In defining poverty, we must set up a minimum standard of basic needs which must be satisfied before we can declare a household to be beyond poverty.
This standard could be defined in terms of a minimum supply of food, shelter, clothing, access to health services, to education, to clean water, etc. Alternatively, it could be defined in terms of money also. When a minimum needs standard or poverty line is defined, it is usually found that a very high proportion of the total population is below the poverty line; and the proportion of women, young people and children below the poverty line is invariably disproportionately greater than the number of men.
The number of young school-leavers below the poverty line is high because many of them have not found productive employment.

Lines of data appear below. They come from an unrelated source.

/-- R329: BKR at an execution: requests in order, AUTOCL, timers; a select expires by itself only where no request came. -/
def State.runBkr (s : State) (k : Nat) (c : CallCtx) : State :=
  let split := s.splitHolds
  let now := bkrClock c
  let ilk := c.b 3
  let mine := c.img.reqs.filter (fun r => r.brk = c.i 0)
  let step (a : BkrX × List (BkrReq × Nat) × Nat) (r : BkrReq) : BkrX × List (BkrReq × Nat) × Nat :=
    let b := bkrReq now ilk split r.kind a.1
    (b, a.2.1 ++ [(r, bkrStat b)], a.2.2 + b2n (b.code = 0x11 && b.flags = 2))
  let r := mine.foldl step (bkrOf c, [], 0)
  let rise := c.b 5 && !c.x.m1
  let b := if rise then bkrAuto now ilk split r.1 else r.1
  let refused := r.2.2 + b2n (rise && b.code = 0x11 && b.flags = 2)
  let t := if !mine.isEmpty && (b.st = 1 || b.st = 2) then (b, false) else bkrTime now (c.t 1) (c.t 2) (c.n 4) b
  let s := s.addSat POD_LHELD_BRK refused
  let s := { s with lgc := { s.lgc with bkrDone := s.lgc.bkrDone ++ r.2.1 } }
  let s := if t.2 then s.scanEvt k 68 (c.i 0) (bkrStat t.1) else s
  s.endCall k c (bkrOuts t.1) { c.x with st := t.1.st, k := t.1.dir, a := t.1.tsel, b := t.1.top, e := now, m1 := c.b 5 }

/-! ### Blocks that act beyond their instance -/

/-- R331: AR; each entry to LOCKOUT raises AR_LOCKOUT at the output write. -/
def State.runAr (s : State) (k : Nat) (c : CallCtx) : State :=
  let r := fnAr c
  let enter := r.2.st = 6 && c.x.st != 6
  (if enter then s.scanEvt k 66 c.call.inst r.2.k else s).endCall k c r.1 r.2

/-- R333: ALARM. -/
def State.runAlarm (s : State) (k : Nat) (c : CallCtx) : State :=
  let set := c.b 1 && !c.x.m1
  let clr := c.b 2 && !c.x.m2 && !c.b 1
  let q := if set then true else if clr then false else c.o 0 % 2 == 1
  (if set then s.scanEvt k 67 (c.i 0) c.call.inst else s).endCall k c [ob q] { c.x with m1 := c.b 1, m2 := c.b 2 }

/-- R333: RECTRG offers IN as the state of trigger block ID at the output write. -/
def State.runRectrg (s : State) (k : Nat) (c : CallCtx) : State :=
  (s.mapScan k (fun sc => { sc with trig := setBitN sc.trig (c.i 0) (c.b 1) })).endCall k c [] c.x

/-- R333: GSET_B, GSET_I, GSET_R give IN to item ITEM of control block CB at the output write. -/
def State.runGset (s : State) (k : Nat) (c : CallCtx) : State :=
  (s.mapScan k (fun sc => { sc with gset := sc.gset ++ [(c.i 0, c.i 1, if c.call.type = 0x45 then vtCut .real (c.i 3) else c.i 3)] })).endCall k c [] c.x

/-- Run a pure block. -/
def State.runPure (s : State) (k : Nat) (c : CallCtx) (f : CallCtx → BlkOut) : State :=
  let r := f c
  s.endCall k c r.1 r.2

/-- R311: an END word ends the task; the next task of the scan begins, or the tasks have ended. -/
def State.runEnd (s : State) (k : Nat) : State :=
  let p := s.prog k
  s.mapScan k (fun sc =>
    let n := nextTask p.img.code sc.tasks
    { sc with tasks := n.2, pc := n.1 })

/-- R323: the pure block function of a type. -/
def State.pureFn (s : State) (ty : Nat) : Option (CallCtx → BlkOut) :=
  match ty with
  | 0x01 => some fnAnd | 0x02 => some fnOr | 0x03 => some fnXor | 0x04 => some fnNot | 0x05 => some fnSr
  | 0x06 => some fnRs | 0x07 => some fnMaj3 | 0x08 => some fnKofn | 0x09 => some fnRtrig | 0x0A => some fnFtrig
  | 0x0B => some fnTon | 0x0C => some fnTof | 0x0D => some fnTp | 0x0E => some fnCtu | 0x0F => some fnCtd
  | 0x10 => some fnCtud | 0x11 => some fnEq | 0x12 => some fnNe | 0x13 => some fnGt | 0x14 => some fnGe
  | 0x15 => some fnLt | 0x16 => some fnLe | 0x17 => some fnHyst | 0x18 => some fnAdd | 0x19 => some fnSub
  | 0x1A => some fnMul | 0x1B => some fnDiv | 0x1C => some fnMod | 0x1D => some fnAbs | 0x1E => some fnNeg
  | 0x1F => some fnSqrt | 0x20 => some fnMin | 0x21 => some fnMax | 0x22 => some fnSel | 0x23 => some fnMux
  | 0x24 => some fnLimit | 0x25 => some fnMove | 0x26 => some fnPack | 0x27 => some fnUnpack | 0x28 => some fnBand
  | 0x29 => some fnBor | 0x2A => some fnBxor | 0x2B => some fnShl | 0x2C => some fnShr | 0x2D => some fnI2r
  | 0x2E => some fnR2i | 0x2F => some fnB2i | 0x30 => some fnI2b | 0x31 => some fnT2i | 0x32 => some fnI2t
  | 0x33 => some fnT2r | 0x34 => some fnR2t | 0x35 => some fnNow | 0x36 => some fnLag | 0x37 => some fnDelta
  | 0x38 => some fnQgood | 0x39 => some fnSubstate | 0x3A => some fnPodstate
  | 0x3B => some (fnDevstate (s.getF LGC_MODE_START)) | 0x3C => some s.fnElem | 0x3D => some s.fnZone
  | 0x3E => some fnSgsel | 0x41 => some fnIlk | 0x47 => some fnDps | 0x48 => some fnLockout
  | _ => none

/-- Execute the next call of program `k`, whatever its type (LOGIC_STEP). -/
def State.execNext (s : State) (k : Nat) : State :=
  match s.nextCall k with
  | none => s
  | some c =>
    match s.pureFn c.call.type with
    | some f => s.runPure k c f
    | none =>
      match c.call.type with
      | 0x00 => s.runEnd k
      | 0x3F => s.runBkr k c
      | 0x40 => s.runAr k c
      | 0x42 => s.runRectrg k c
      | 0x46 => s.runAlarm k c
      | _ => s.runGset k c

/-- Run `f` on the next call of program `k` when the program executes and the call is of type `ty`. -/
def State.onCall (s : State) (k ty : Nat) (f : CallCtx → State → State) : State :=
  match s.nextCall k with
  | some c => if s.progRuns k && !s.holding k && c.call.type = ty then f c s else s
  | none => s

/-- R311: END. -/
def blkEndEff (k : Nat) (s : State) : State := s.onCall k 0x00 (fun _ s => s.runEnd k)
/-- R329: BKR. -/
def blkBkrEff (k : Nat) (s : State) : State := s.onCall k 0x3F (fun c s => s.runBkr k c)
/-- R331: AR. -/
def blkArEff (k : Nat) (s : State) : State := s.onCall k 0x40 (fun c s => s.runAr k c)
/-- R333: RECTRG. -/
def blkRectrgEff (k : Nat) (s : State) : State := s.onCall k 0x42 (fun c s => s.runRectrg k c)
/-- R333: GSET_B. -/
def blkGsetBEff (k : Nat) (s : State) : State := s.onCall k 0x43 (fun c s => s.runGset k c)
/-- R333: GSET_I. -/
def blkGsetIEff (k : Nat) (s : State) : State := s.onCall k 0x44 (fun c s => s.runGset k c)
/-- R333: GSET_R. -/
def blkGsetREff (k : Nat) (s : State) : State := s.onCall k 0x45 (fun c s => s.runGset k c)
/-- R333: ALARM. -/
def blkAlarmEff (k : Nat) (s : State) : State := s.onCall k 0x46 (fun c s => s.runAlarm k c)
/-- R327: ELEM. -/
def blkElemEff (k : Nat) (s : State) : State := s.onCall k 0x3C (fun c s => s.runPure k c s.fnElem)
/-- R327: ZONE. -/
def blkZoneEff (k : Nat) (s : State) : State := s.onCall k 0x3D (fun c s => s.runPure k c s.fnZone)
/-- R323: DEVSTATE. -/
def blkDevstateEff (k : Nat) (s : State) : State :=
  s.onCall k 0x3B (fun c s => s.runPure k c (fnDevstate (s.getF LGC_MODE_START)))
/-- R323: AND. -/
def blkAndEff (k : Nat) (s : State) : State := s.onCall k 0x01 (fun c s => s.runPure k c fnAnd)
/-- R323: OR. -/
def blkOrEff (k : Nat) (s : State) : State := s.onCall k 0x02 (fun c s => s.runPure k c fnOr)
/-- R323: XOR. -/
def blkXorEff (k : Nat) (s : State) : State := s.onCall k 0x03 (fun c s => s.runPure k c fnXor)
/-- R323: NOT. -/
def blkNotEff (k : Nat) (s : State) : State := s.onCall k 0x04 (fun c s => s.runPure k c fnNot)
/-- R323: SR. -/
def blkSrEff (k : Nat) (s : State) : State := s.onCall k 0x05 (fun c s => s.runPure k c fnSr)
/-- R323: RS. -/
def blkRsEff (k : Nat) (s : State) : State := s.onCall k 0x06 (fun c s => s.runPure k c fnRs)
/-- R323: MAJ3. -/
def blkMaj3Eff (k : Nat) (s : State) : State := s.onCall k 0x07 (fun c s => s.runPure k c fnMaj3)
/-- R323: KOFN. -/
def blkKofnEff (k : Nat) (s : State) : State := s.onCall k 0x08 (fun c s => s.runPure k c fnKofn)
/-- R324: R_TRIG. -/
def blkRTrigEff (k : Nat) (s : State) : State := s.onCall k 0x09 (fun c s => s.runPure k c fnRtrig)
/-- R324: F_TRIG. -/
def blkFTrigEff (k : Nat) (s : State) : State := s.onCall k 0x0A (fun c s => s.runPure k c fnFtrig)
/-- R325: TON. -/
def blkTonEff (k : Nat) (s : State) : State := s.onCall k 0x0B (fun c s => s.runPure k c fnTon)
/-- R325: TOF. -/
def blkTofEff (k : Nat) (s : State) : State := s.onCall k 0x0C (fun c s => s.runPure k c fnTof)
/-- R325: TP. -/
def blkTpEff (k : Nat) (s : State) : State := s.onCall k 0x0D (fun c s => s.runPure k c fnTp)
/-- R326: CTU. -/
def blkCtuEff (k : Nat) (s : State) : State := s.onCall k 0x0E (fun c s => s.runPure k c fnCtu)
/-- R326: CTD. -/
def blkCtdEff (k : Nat) (s : State) : State := s.onCall k 0x0F (fun c s => s.runPure k c fnCtd)
/-- R326: CTUD. -/
def blkCtudEff (k : Nat) (s : State) : State := s.onCall k 0x10 (fun c s => s.runPure k c fnCtud)
/-- R323: EQ. -/
def blkEqEff (k : Nat) (s : State) : State := s.onCall k 0x11 (fun c s => s.runPure k c fnEq)
/-- R323: NE. -/
def blkNeEff (k : Nat) (s : State) : State := s.onCall k 0x12 (fun c s => s.runPure k c fnNe)
/-- R323: GT. -/
def blkGtEff (k : Nat) (s : State) : State := s.onCall k 0x13 (fun c s => s.runPure k c fnGt)
/-- R323: GE. -/
def blkGeEff (k : Nat) (s : State) : State := s.onCall k 0x14 (fun c s => s.runPure k c fnGe)
/-- R323: LT. -/
def blkLtEff (k : Nat) (s : State) : State := s.onCall k 0x15 (fun c s => s.runPure k c fnLt)
/-- R323: LE. -/
def blkLeEff (k : Nat) (s : State) : State := s.onCall k 0x16 (fun c s => s.runPure k c fnLe)
/-- R323: HYST. -/
def blkHystEff (k : Nat) (s : State) : State := s.onCall k 0x17 (fun c s => s.runPure k c fnHyst)
/-- R318: ADD. -/
def blkAddEff (k : Nat) (s : State) : State := s.onCall k 0x18 (fun c s => s.runPure k c fnAdd)
/-- R318: SUB. -/
def blkSubEff (k : Nat) (s : State) : State := s.onCall k 0x19 (fun c s => s.runPure k c fnSub)
/-- R318: MUL. -/
def blkMulEff (k : Nat) (s : State) : State := s.onCall k 0x1A (fun c s => s.runPure k c fnMul)
/-- R323: DIV. -/
def blkDivEff (k : Nat) (s : State) : State := s.onCall k 0x1B (fun c s => s.runPure k c fnDiv)
/-- R323: MOD. -/
def blkModEff (k : Nat) (s : State) : State := s.onCall k 0x1C (fun c s => s.runPure k c fnMod)
/-- R323: ABS. -/
def blkAbsEff (k : Nat) (s : State) : State := s.onCall k 0x1D (fun c s => s.runPure k c fnAbs)
/-- R323: NEG. -/
def blkNegEff (k : Nat) (s : State) : State := s.onCall k 0x1E (fun c s => s.runPure k c fnNeg)
/-- R323: SQRT. -/
def blkSqrtEff (k : Nat) (s : State) : State := s.onCall k 0x1F (fun c s => s.runPure k c fnSqrt)
/-- R323: MIN. -/
def blkMinEff (k : Nat) (s : State) : State := s.onCall k 0x20 (fun c s => s.runPure k c fnMin)
/-- R323: MAX. -/
def blkMaxEff (k : Nat) (s : State) : State := s.onCall k 0x21 (fun c s => s.runPure k c fnMax)
/-- R323: SEL. -/
def blkSelEff (k : Nat) (s : State) : State := s.onCall k 0x22 (fun c s => s.runPure k c fnSel)
/-- R323: MUX. -/
def blkMuxEff (k : Nat) (s : State) : State := s.onCall k 0x23 (fun c s => s.runPure k c fnMux)
/-- R323: LIMIT. -/
def blkLimitEff (k : Nat) (s : State) : State := s.onCall k 0x24 (fun c s => s.runPure k c fnLimit)
/-- R323: MOVE. -/
def blkMoveEff (k : Nat) (s : State) : State := s.onCall k 0x25 (fun c s => s.runPure k c fnMove)
/-- R323: PACK. -/
def blkPackEff (k : Nat) (s : State) : State := s.onCall k 0x26 (fun c s => s.runPure k c fnPack)
/-- R323: UNPACK. -/
def blkUnpackEff (k : Nat) (s : State) : State := s.onCall k 0x27 (fun c s => s.runPure k c fnUnpack)
/-- R323: BAND. -/
def blkBandEff (k : Nat) (s : State) : State := s.onCall k 0x28 (fun c s => s.runPure k c fnBand)
/-- R323: BOR. -/
def blkBorEff (k : Nat) (s : State) : State := s.onCall k 0x29 (fun c s => s.runPure k c fnBor)
/-- R323: BXOR. -/
def blkBxorEff (k : Nat) (s : State) : State := s.onCall k 0x2A (fun c s => s.runPure k c fnBxor)
/-- R323: SHL. -/
def blkShlEff (k : Nat) (s : State) : State := s.onCall k 0x2B (fun c s => s.runPure k c fnShl)
/-- R323: SHR. -/
def blkShrEff (k : Nat) (s : State) : State := s.onCall k 0x2C (fun c s => s.runPure k c fnShr)
/-- R323: I2R. -/
def blkI2rEff (k : Nat) (s : State) : State := s.onCall k 0x2D (fun c s => s.runPure k c fnI2r)
/-- R323: R2I. -/
def blkR2iEff (k : Nat) (s : State) : State := s.onCall k 0x2E (fun c s => s.runPure k c fnR2i)
/-- R323: B2I. -/
def blkB2iEff (k : Nat) (s : State) : State := s.onCall k 0x2F (fun c s => s.runPure k c fnB2i)
/-- R323: I2B. -/
def blkI2bEff (k : Nat) (s : State) : State := s.onCall k 0x30 (fun c s => s.runPure k c fnI2b)
/-- R323: T2I. -/
def blkT2iEff (k : Nat) (s : State) : State := s.onCall k 0x31 (fun c s => s.runPure k c fnT2i)
/-- R323: I2T. -/
def blkI2tEff (k : Nat) (s : State) : State := s.onCall k 0x32 (fun c s => s.runPure k c fnI2t)
/-- R323: T2R. -/
def blkT2rEff (k : Nat) (s : State) : State := s.onCall k 0x33 (fun c s => s.runPure k c fnT2r)
/-- R323: R2T. -/
def blkR2tEff (k : Nat) (s : State) : State := s.onCall k 0x34 (fun c s => s.runPure k c fnR2t)
/-- R323: NOW. -/
def blkNowEff (k : Nat) (s : State) : State := s.onCall k 0x35 (fun c s => s.runPure k c fnNow)
/-- R323: LAG. -/
def blkLagEff (k : Nat) (s : State) : State := s.onCall k 0x36 (fun c s => s.runPure k c fnLag)
/-- R323: DELTA. -/
def blkDeltaEff (k : Nat) (s : State) : State := s.onCall k 0x37 (fun c s => s.runPure k c fnDelta)
/-- R323: QGOOD. -/
def blkQgoodEff (k : Nat) (s : State) : State := s.onCall k 0x38 (fun c s => s.runPure k c fnQgood)
/-- R323: SUBSTATE. -/
def blkSubstateEff (k : Nat) (s : State) : State := s.onCall k 0x39 (fun c s => s.runPure k c fnSubstate)
/-- R323: PODSTATE. -/
def blkPodstateEff (k : Nat) (s : State) : State := s.onCall k 0x3A (fun c s => s.runPure k c fnPodstate)
/-- R327: SGSEL. -/
def blkSgselEff (k : Nat) (s : State) : State := s.onCall k 0x3E (fun c s => s.runPure k c fnSgsel)
/-- R332: ILK. -/
def blkIlkEff (k : Nat) (s : State) : State := s.onCall k 0x41 (fun c s => s.runPure k c fnIlk)
/-- R328: DPS. -/
def blkDpsEff (k : Nat) (s : State) : State := s.onCall k 0x47 (fun c s => s.runPure k c fnDps)
/-- R332: LOCKOUT. -/
def blkLockoutEff (k : Nat) (s : State) : State := s.onCall k 0x48 (fun c s => s.runPure k c fnLockout)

It is also found that the number or even the proportion of people below the poverty line in many countries tends to increase, even when the GNP is rising sharply. This is one of the “facts of life” mentioned earlier, which leads us to doubt the “trickle down” theory of GNP growth. It is, therefore, natural to conclude that the provision of productive employment should be the main instrument of reducing poverty, and hence the main tool for economic development. The provision of productive employment sufficient to yield an income above the poverty line is not an easy task.

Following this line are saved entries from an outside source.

-- ==== Sys2Proof/Machine/Crc.lean ====
section
/-!
DEFINITION. CRC-32 of IEEE 802.3 (R265, R401, R405) and the CRC-16 of Ozaux frames and event entries (R384, R466).
-/
namespace Sys2Proof.Machine

/-- One bit of the reflected CRC-32 register. -/
def crcBit (r : Nat) (b : Bool) : Nat :=
  if (r % 2 == 1) != b then Nat.xor (r / 2) 0xEDB88320 else r / 2

/-- CRC-32 over bits in the order they are sent. -/
def crcBits (bs : List Bool) : Nat := Nat.xor (bs.foldl crcBit 0xFFFFFFFF) 0xFFFFFFFF

/-- The bits of a byte, least significant first. -/
def byteBits (b : Nat) : List Bool := (upto 8).map (fun k => bitN b k)

/-- CRC-32 over bytes. -/
def crc32 (bs : List Nat) : Nat :=
  Nat.xor (bs.foldl (fun r b => (byteBits b).foldl crcBit r) 0xFFFFFFFF) 0xFFFFFFFF

/-- CRC-16 of R384 and R466: polynomial 0x1021, initial 0xFFFF, most significant bit first (PRESUMED, log 12). -/
def crc16 (bs : List Nat) : Nat :=
  bs.foldl (fun r b => (upto 8).foldl (fun r _ => if 32768 ≤ r then Nat.xor (2 * r % 65536) 0x1021 else 2 * r) (Nat.xor r (b * 256))) 0xFFFF

end Sys2Proof.Machine
end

There are many forces obstructing such a policy.
One of the most potent of such obstacles is the monopoly of technological know-how by the richer countries, which is imported into the developing countries.
While this technology suits the conditions of the industrial countries – plenty of capital and high-level skills and relatively little unskilled labour – it does not suit the developing countries with their different problems and very different resources endowments. When capital-intensive technology is introduced in the developing countries, it creates what economists call a “dualistic” economy – a relatively small sector with a technology similar to that of the industrial countries and with high labour productivity, with the rest of the economy left high and dry to try to make a living with practically no access to capital.
The latter sector, the so-called “informal sector”, is often treated as a marginal sector outside the economy as a whole, while in fact it is a victim of mistaken development policies not properly geared to the reduction of poverty as a primary objective.
If the reduction of poverty is a primary objective, it is essential that the import of technology should be on a much more selected basis. This will require changes not only in the policy of the developing countries, but also in the international system governing the transfer of technology.
It will also be necessary for developing countries to acquire much greater powers of imported technology as well as the creation of appropriate new technology.
The application of modern scientific and technical know-now should be particularly focused on the improvement of the living standards and income-earning opportunities of the rival and the urban poor.
Efficient technological alternatives exist, and the range of technological choices can be widened by the use of equipment, the adaptation of existing machinery and processes, the revival of obsolete techniques, and the local manufacture of equipment. The emphasis is on the use of appropriate technology.
The conclusion, therefore, must be that just as employment policy is the bulk of development policy but not the whole of it, so the technology problem is the bulk but not the whole of employment policy. It is, therefore, right that it must be one of the main but not the only subject for discussions.
If we can bring progress in this field by improved arrangements in the creation, transfer and dissemination of appropriate technology, this will be a big step towards the improvement of the employment situation and the Economic Order.
Obviously, a sensitive issue, and must be one of the centres of debates.